The main threat from debris
The main threat from debris is the so-called Kessler syndrome (Kessler and Cour-Palais, 1978), meaning an incident where debris particles start to collide at a larger frequency, generating more particles while the total mass would stay unchanged. This could lead to an exponential increase in particles, forming a debris cloud around the Earth and making space unusable for satellites. The scientific community does not agree on the possible infliction point for Kessler syndrome; however, Envisat’s collision has been named as one potential trigger.
Often in relation to debris, international agreements or binding legislation are called for to regulate the use of space (e.g., Palmroth et al, 2021a). Internationally, only non-binding agreements exist. To launch a satellite, one must obtain a licence from the country where the satellite is registered, and these licences are granted under binding regulation that stipulates, for example, the risks posed to other satellites. Lately, the European Union, for example, has launched a ’space traffic management’ programme(8). However, agreeing on the approach takes time, meanwhile companies continue to launch satellites.
One option that companies are now looking at is the very low Earth orbit (VLEO), where atmospheric density is already high enough that satellite orbits decay naturally if fuel-based orbit maintenance is stopped. Launching to these orbits would keep the operating environment debris-free naturally. On the other hand, these altitudes are often called the “ignorosphere” (Palmroth et al 2021b), because it is hard to observe and predict. In the future, we may have tens of thousands of satellites in a region that the scientific community does not fully understand.
Space weather
Another environmental aspect that satellite operators must consider is space weather, i.e., the conditions in space which affect technological reliability or human health (e.g. Moldwin, 2022).
The Earth’s magnetic field interacts with the stream of particles coming from the Sun. Sometimes the Sun ejects large clouds of plasma, causing strong space weather variations on Earth, while the Earth’s magnetic field variability also contributes to space weather effects.
Broadly speaking, space weather manifests in a region where the aurora can be seen, i.e., in the two zones circling both hemispheres. The size of these auroral zones is directly proportional to the size of the space weather event. There are many small solar eruptions each year, a few medium-size events every decade, and one extreme event per century (see Fig. 3). The main impacts of space weather concern the electric power grid, satellites, and all electromagnetic signals.
The worst-case scenario
The worst-case scenario in space weather is an extreme event, such as the Carrington Event that was observed in 1859. During this event, a magnetometer in Mumbai, India, observed ground magnetic variations similar to those that tripped the power network in Malmö, Sweden, in 2003 (Nevanlinna, 2008).

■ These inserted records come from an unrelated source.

-- ==== Sys2Proof/Machine/Notices.lean ====
section
/-! DEFINITION. The Notice Unit's status reports (section 10.3), its offer to the transmitter (R188), and the transmitter's
choice of the next frame (R200) over the readiness order of replies (R197). -/

namespace Sys2Proof.Machine

/-! ### Status reports -/

/-- What a player holds, for reports (Table 10-3). -/
def Player.source? (p : Player) : Option MoveSource :=
  match p.move, p.mark with
  | some m, _ => some (.move m)
  | none, some k => some (.mark k)
  | none, none => none

/-- The part of a report about a player (Table 10-3). -/
def Player.report (p : Player) : PlayerReport :=
  { state := p.state, source := p.source?, time := p.time / 256, rate := p.rate }

/-- The part of a report about axis `i` (Table 10-3). -/
def Axis.report (a : Axis) (i : Fin 8) : AxisReport :=
  { index := i, state := a.state, out := a.out, actual := a.actual, fromSrc := a.blend.fromSrc, toSrc := a.blend.toSrc,
    weight := a.blend.weight, trim := a.blend.trim, flags := a.flags }

/-- A status report (Table 10-3): axes and players as `f` holds them, Recorder and cue as `s` holds them (R192). -/
def buildStatus (f s : State) (replaced : Nat) : StatusReport :=
  { frame := s.timer.number, replaced := replaced,
    axes := (allAxes.filter fun i => (f.axis i).configured).map fun i => (f.axis i).report i,
    playerA := f.playerA.report, playerB := f.playerB.report,
    recorder := s.recorder.state, cue := s.cue.state, step := s.cue.current }

/-- The replaced count of a report built now (R192). -/
def StatusUnit.replacedNext (u : StatusUnit) : Nat :=
  if u.held.isSome then min (u.replaced + 1) Config.maxReplaced else u.replaced

/-- A report that is due is built into the holder and the count returns to 0 (R192); nothing is due while N is 0 or the
count has not reached N. -/
def statusDue (f s : State) : State :=
  if s.status.interval ≠ 0 ∧ s.status.interval ≤ s.status.count then
    { s with status := { s.status with
        count := 0, held := some (buildStatus f s s.status.replacedNext), replaced := s.status.replacedNext } }
  else s

/-- A publication at the divider (R192). -/
def dividerCount (f s : State) : State :=
  if s.status.interval = 0 then { s with status := { s.status with count := 0 } }
  else statusDue f { s with status := { s.status with count := s.status.count + 1 } }

/-! ### The readiness order and the transmitter -/

/-- A reply: the result code and the fields after it (R199). -/
structure Reply where
  code : Result
  fields : List Byte
deriving DecidableEq, Repr

/-- The payload of a reply frame. -/
def Reply.bytes (r : Reply) : List Byte := u8 r.code.code ++ r.fields

/-- A reply of a result code alone. -/
def Reply.bare (c : Result) : Reply := { code := c, fields := [] }

/-- A reply becomes ready, last in readiness order (R197); a queue place becomes ANSWERED. -/
def readyReply (via : Via) (reply : List Byte) (s : State) : State :=
  match via with
  | .place k =>
    { s with link := { s.link with
        places := s.link.places.map fun p => if p.slot = k then { p with state := .answered reply } else p,
        ready := s.link.ready ++ [.place k] } }
  | .direct kind => { s with link := { s.link with ready := s.link.ready ++ [.direct kind reply] } }

/-- The payload a place holds for the transmitter. -/
def Place.reply (p : Place) : List Byte :=
  match p.state with
  | .answered r => r
  | _ => []

/-- The first ready reply, with the places and the readiness order it leaves: a queue place becomes free, an entry leaves the
refusal list (R197, R198). The reply's kind is the request's plus 0x80. -/
def takeReady (places : List Place) : List Ready → Option (TxFrame × List Place × List Ready)
  | [] => none
  | .place k :: t =>
    match places.find? fun p => decide (p.slot = k) with
    | some p => some ({ kind := p.kind + 128, tag := p.tag, payload := p.reply }, places.filter (fun q => decide (q.slot ≠ k)), t)
    | none => takeReady places t
  | .refusal kind tag :: t => some ({ kind := kind + 128, tag := tag, payload := (Reply.bare .queueFull).bytes }, places, t)
  | .direct kind reply :: t => some ({ kind := kind + 128, tag := 0, payload := reply }, places, t)

/-- The classes in priority order (Table 10-1). -/
def allClasses : List NoticeClass :=
  [.fault, .axis, .zone, .player, .record, .cue, .stick, .store, .button, .link]

/-- The detail of a class that is eligible: enabled and pending (R188). -/
def NoticeSlot.eligible? (x : NoticeSlot) : Option Stamped := if x.enabled && x.pending then x.detail else none

/-- The eligible class of highest priority with its detail (R188). -/
def State.eligible? (s : State) : Option (NoticeClass × Stamped) :=
  allClasses.findSome? fun c => (s.noticeSlot c).eligible?.map fun d => (c, d)

/-- Pending and coalesced cleared at the offer, the detail kept (R188). -/
def NoticeSlot.offered (x : NoticeSlot) : NoticeSlot := { x with pending := false, coalesced := false }

/-- The transmitter starts sending a frame (R200). -/
def send (f : TxFrame) (s : State) : State := { s with link := { s.link with sending := some f } }

/-- The transmitter's choice when it is free: the first ready reply, else a NOTICE of the eligible class of highest priority,
else the held status report, else nothing (R200, R188). -/
def chooseFrame (s : State) : State :=
  match takeReady s.link.places s.link.ready with
  | some (f, places, ready) => send f { s with link := { s.link with places := places, ready := ready } }
  | none =>
    match s.eligible? with
    | some (c, d) =>
      send { kind := 0xE0, tag := 0, payload := encNotice (s.noticeSlot c).coalesced d }
        (s.setNoticeSlot c (s.noticeSlot c).offered)
    | none =>
      match s.status.held with
      | some r =>
        send { kind := 0xE1, tag := 0, payload := encStatus r } { s with status := { s.status with held := none, replaced := 0 } }
      | none => s

/-- An IDLE transmitter acts on what an event has made ready (R200); a SENDING one goes on sending. -/
def pump (s : State) : State :=
  match s.link.sending with
  | some _ => s
  | none => chooseFrame s

/-- An event of a part that has main power; without main power nothing happens (R98). The event is taken whole, and then
the transmitter acts (R187, R200). -/
def event (f : State → State) (s : State) : Host.Outcome State Fault Refusal :=
  if s.power.on then .next (pump (f s)) else .next s

end Sys2Proof.Machine
end

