-- ==== Sys2Proof/Machine/Link.lean ====
section
/-! DEFINITION. The Console Link (chapter 11): the receive framer, the request queue, the refusal list, the delivery of a
request and its answer. -/

namespace Sys2Proof.Machine

/-! ### The receive framer (R195) -/

/-- A discard: the framer is HUNTING and one LINK notice tells the cause (R195). -/
def discardFrame (c : LinkCause) (s : State) : State :=
  raise (.link c) { s with link := { s.link with framer := none } }

/-- The lowest free place of the request queue. -/
def Link.freeSlot (l : Link) : Nat :=
  (([0, 1, 2, 3] : List Nat).find? fun k => l.places.all fun p => decide (p.slot ≠ k)).getD 4

/-- The entries of the refusal list (R198): the QUEUE_FULL replies not yet taken. -/
def Link.refusals (l : Link) : List (Nat × Nat) :=
  l.ready.filterMap fun r =>
    match r with
    | .refusal k t => some (k, t)
    | _ => none

/-- A good request arrives (R196, R198): it takes a free place as WAITING, or joins the refusal list, or is discarded. -/
def requestArrival (kind tag : Nat) (payload : List Byte) (s : State) : State :=
  if s.link.places.length < Config.queueDepth then
    { s with link := { s.link with
        places := s.link.places ++ [{ slot := s.link.freeSlot, kind := kind, tag := tag, payload := payload, state := .waiting }] } }
  else if s.link.refusals.length < Config.refusalDepth then
    { s with link := { s.link with ready := s.link.ready ++ [.refusal kind tag] } }
  else raise (.link .overrun) s

/-- A completed frame (R195): discarded with cause CHECK or KIND, or a request. -/
def completeFrame (kind tag : Nat) (payload : List Byte) (check : Nat) (s : State) : State :=
  if check ≠ consoleCheck kind tag payload then discardFrame .check s
  else if 128 ≤ kind then discardFrame .kind s
  else requestArrival kind tag payload { s with link := { s.link with framer := none } }

/-- A byte at the receive framer (R195). -/
def consoleReceive (b : Byte) (framingError : Bool) (s : State) : State :=
  match s.link.framer with
  | none =>
    if framingError = false ∧ b = 0x5C#8 then { s with link := { s.link with framer := some [b] } } else s
  | some buf =>
    let l := buf ++ [b]
    if framingError then discardFrame .framing s
    else if l.length = 2 ∧ Config.maxPayload < fieldN l 1 1 then discardFrame .length s
    else if 2 ≤ l.length ∧ l.length = 6 + fieldN l 1 1 then
      completeFrame (fieldN l 2 1) (fieldN l 3 1) ((l.drop 4).take (fieldN l 1 1)) (fieldN l (4 + fieldN l 1 1) 2) s
    else { s with link := { s.link with framer := some l } }

/-- A gap of more than 200 µs while ASSEMBLING abandons the frame (R195). -/
def consoleGap (s : State) : State :=
  match s.link.framer with
  | some _ => discardFrame .gap s
  | none => s

/-- CONSOLE_BYTE: one byte on the console link (R195). -/
def execConsoleByte (byte : Byte) (framingError : Bool) (s : State) : Host.Outcome State Fault Refusal :=
  event (consoleReceive byte framingError) s

/-- CONSOLE_GAP_TIMEOUT (R195). -/
def execConsoleGapTimeout (s : State) : Host.Outcome State Fault Refusal := event consoleGap s

/-- REQUEST_FRAME: the framer completes a frame of these fields (R195, R196, R198); a length byte above 240 abandons it. -/
def execRequestFrame (kind tag : Nat) (payload : List Byte) (check : Nat) (s : State) : Host.Outcome State Fault Refusal :=
  event (fun s => if Config.maxPayload < payload.length then discardFrame .length s else completeFrame kind tag payload check s) s

/-! ### Delivery (R196) -/

/-- The oldest WAITING request. -/
def Link.oldest? (l : Link) : Option Place := l.places.find? fun p => decide (p.state = .waiting)

/-- The number of axes of the mask of entry `id`, 0 where it has none. -/
def State.axesOf (s : State) (id : Nat) : Nat :=
  match moveOf? id with
  | some m => ((s.entry m).mask.map Mask.count).getD 0
  | none => 0

/-- What a WAITING place asks for (R196). -/
def State.decoded (s : State) (p : Place) : Decoded := decodeRequest s.axesOf p.kind p.payload

/-- Where the reply of request `i` goes: to the oldest WAITING place when that place holds it, and straight to the
transmitter's order otherwise. -/
def State.via (s : State) (i : Instr) : Via :=
  match s.link.oldest? with
  | some p => if s.decoded p = .request i then .place p.slot else .direct ((requestKind i).getD 0)
  | none => .direct ((requestKind i).getD 0)

/-- The place of a request whose block has not yet answered is HELD (R196). -/
def holdPlace (via : Via) (s : State) : State :=
  match via with
  | .place k =>
    { s with link := { s.link with places := s.link.places.map fun p => if p.slot = k then { p with state := .held } else p } }
  | .direct _ => s

/-- Requests are delivered while the part has main power and no RESTART has been delivered (R202). -/
def State.delivers (s : State) : Bool := s.power.on && s.link.delivering

/-- The delivery of a request to its block, taken whole; `act` answers it, or gives none when its reply comes later or has
become ready already. DESIGN CHOICE (log 42): a reply of another request that its effect makes ready, as when a RECORD_STOP
empties an entry for which a READ_KEYS waits, is ready before its own. -/
def request (i : Instr) (act : Via → State → State × Option Reply) (s : State) : Host.Outcome State Fault Refusal :=
  if s.delivers then
    match act (s.via i) s with
    | (s', some r) => .next (pump (readyReply (s.via i) r.bytes s'))
    | (s', none) => .next (pump s')
  else .next s

/-- The delivery of a request that its block answers within the request. -/
def answered (i : Instr) (act : State → State × Reply) (s : State) : Host.Outcome State Fault Refusal :=
  request i (fun _ s => ((act s).1, some (act s).2)) s

/-- The delivery of a query: its block returns fields and changes nothing. -/
def query (i : Instr) (fields : State → List Byte) (s : State) : Host.Outcome State Fault Refusal :=
  answered i (fun s => (s, { code := .ok, fields := fields s })) s

/-- A request answered at the Console Link's own check: UNKNOWN_KIND or BAD_LENGTH (R196). -/
def answerUndelivered (p : Place) (c : Result) (s : State) : State := pump (readyReply (.place p.slot) (Reply.bare c).bytes s)

/-- OK or the refusal `c`, with a state that is changed only when OK. -/
def refuse (c : Result) (s : State) : State × Reply := (s, Reply.bare c)

/-- Accepted with the result code alone. -/
def accept (s : State) : State × Reply := (s, Reply.bare .ok)

end Sys2Proof.Machine
end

Some reconstruction efforts have been made to understand what impacts such event would have on modern technology. While studies are ongoing, there are indications that power grids could be damaged (Ebihara et al 2021). Satellite impacts could be extensive (Odenwald et al, 2006), including lost spacecraft and/or lost signals.
Aviation could face global re-routings or cancellations due to high radiation exposure at flight altitudes (Xue et al 2023). In summary, the effects of a once-per-century extreme space weather could be very serious, given how dependent modern society is on satellite signals and electricity. The scientific community does not fully understand these extreme events because they have not been observed using modern instruments and because space weather models have been built to reproduce much milder conditions.

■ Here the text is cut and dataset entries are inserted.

/-- The arbiter (R83): a BUSY port grants nothing; a FREE one grants player A's request, else player B's, else the
Recorder's, else the console's, and no other; a console write that needs a block from an empty free list ends its
transaction, with STORE_FULL and the number of keys stored in the reply, and leaves the port FREE.
The allocation at the grant of a write (R80): a key whose index is a multiple of 16 takes the block at the head of the free
list, which becomes CHAINED with no next and no suspect flag, and the entry's last block, and its first or linked after the old
last one; any other key allocates nothing. No key is stored at the grant. -/
def Obligations.ArbiterGrantsInPriority : Prop :=
  ∀ (s : State) (a : Access),
    let served (t : State) : Prop := t.port.serving = some { access := a, wanted := true, released := false }
    let ready : Prop := (∀ m k, a ≠ .consoleWrite m k ∧ a ≠ .recorderWrite m k) ∨ s.lib.freeList ≠ []
    (s.port.serving ≠ none → arbitrate 5 s = s) ∧
    (s.port.serving = none → ready →
      (s.port.waitA = some a → served (arbitrate 5 s) ∧ (arbitrate 5 s).port.waitA = none ∧
        (arbitrate 5 s).port.waitB = s.port.waitB) ∧
      (s.port.waitA = none → s.port.waitB = some a → served (arbitrate 5 s) ∧ (arbitrate 5 s).port.waitB = none ∧
        (arbitrate 5 s).port.waitRecorder = s.port.waitRecorder) ∧
      (s.port.waitA = none → s.port.waitB = none → s.port.waitRecorder = some a → served (arbitrate 5 s) ∧
        (arbitrate 5 s).port.waitRecorder = none ∧ (arbitrate 5 s).port.waitConsole = s.port.waitConsole) ∧
      (s.port.waitA = none → s.port.waitB = none → s.port.waitRecorder = none → s.port.waitConsole = some a →
        served (arbitrate 5 s) ∧ (arbitrate 5 s).port.waitConsole = none)) ∧
    (∀ (m : MoveIx) (k : Key), s.port = { KeyPort.idle with waitConsole := some (.consoleWrite m k) } →
      (s.entry m).keys % 16 = 0 → s.lib.freeList = [] → s.txn ≠ none →
      (arbitrate 5 s).port = KeyPort.idle ∧ (arbitrate 5 s).txn = none ∧ (arbitrate 5 s).lib = s.lib ∧
      ∀ (v : Via) (left : List Key) (n : Nat), s.txn = some { via := v, move := m, work := .put left n } →
        arbitrate 5 s = readyReply v (u8 Result.storeFull.code ++ u8 n) { s with port := KeyPort.idle, txn := none }) ∧
    (∀ (m : MoveIx) (k : Key), s.lib.wf = true →
      (a = .consoleWrite m k ∧ s.port = { KeyPort.idle with waitConsole := some a }) ∨
        (a = .recorderWrite m k ∧ s.port = { KeyPort.idle with waitRecorder := some a }) →
      ((s.entry m).keys % 16 ≠ 0 → served (arbitrate 5 s) ∧ (arbitrate 5 s).lib = s.lib) ∧
      (∀ (b : Nat) (rest : List Nat), (s.entry m).keys % 16 = 0 → s.lib.freeList = b :: rest → (s.entry m).last ≠ some b →
        let t := arbitrate 5 s
        served t ∧ t.lib.freeList = rest ∧ t.lib.badSet = s.lib.badSet ∧ t.lib.keyStore = s.lib.keyStore ∧
        t.block b = { cls := .chained, link := none, suspect := false } ∧
        ((s.entry m).last = none → t.entry m = { s.entry m with first := some b, last := some b }) ∧
        (∀ l : Nat, (s.entry m).last = some l → t.entry m = { s.entry m with last := some b } ∧
          t.block l = { s.block l with link := some b }) ∧
        (∀ x : Nat, x ≠ b → (s.entry m).last ≠ some x → t.block x = s.block x) ∧
        ∀ n : MoveIx, n ≠ m → t.entry n = s.entry n))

The occurrence frequency of extreme events is roughly once per century (Chapman et al 2020), and there is a scientific consensus that we are already on borrowed time. The event that gathered significant media attention in May 2024 was medium-sized and could have been about 4-5 times smaller than the Carrington Event. Even though the impact scenario might sound like the end of the world, many measures can be taken to prepare for extreme space weather. The first step is to understand whether a specific service or system depend on space weather and whether its effects can be mitigated.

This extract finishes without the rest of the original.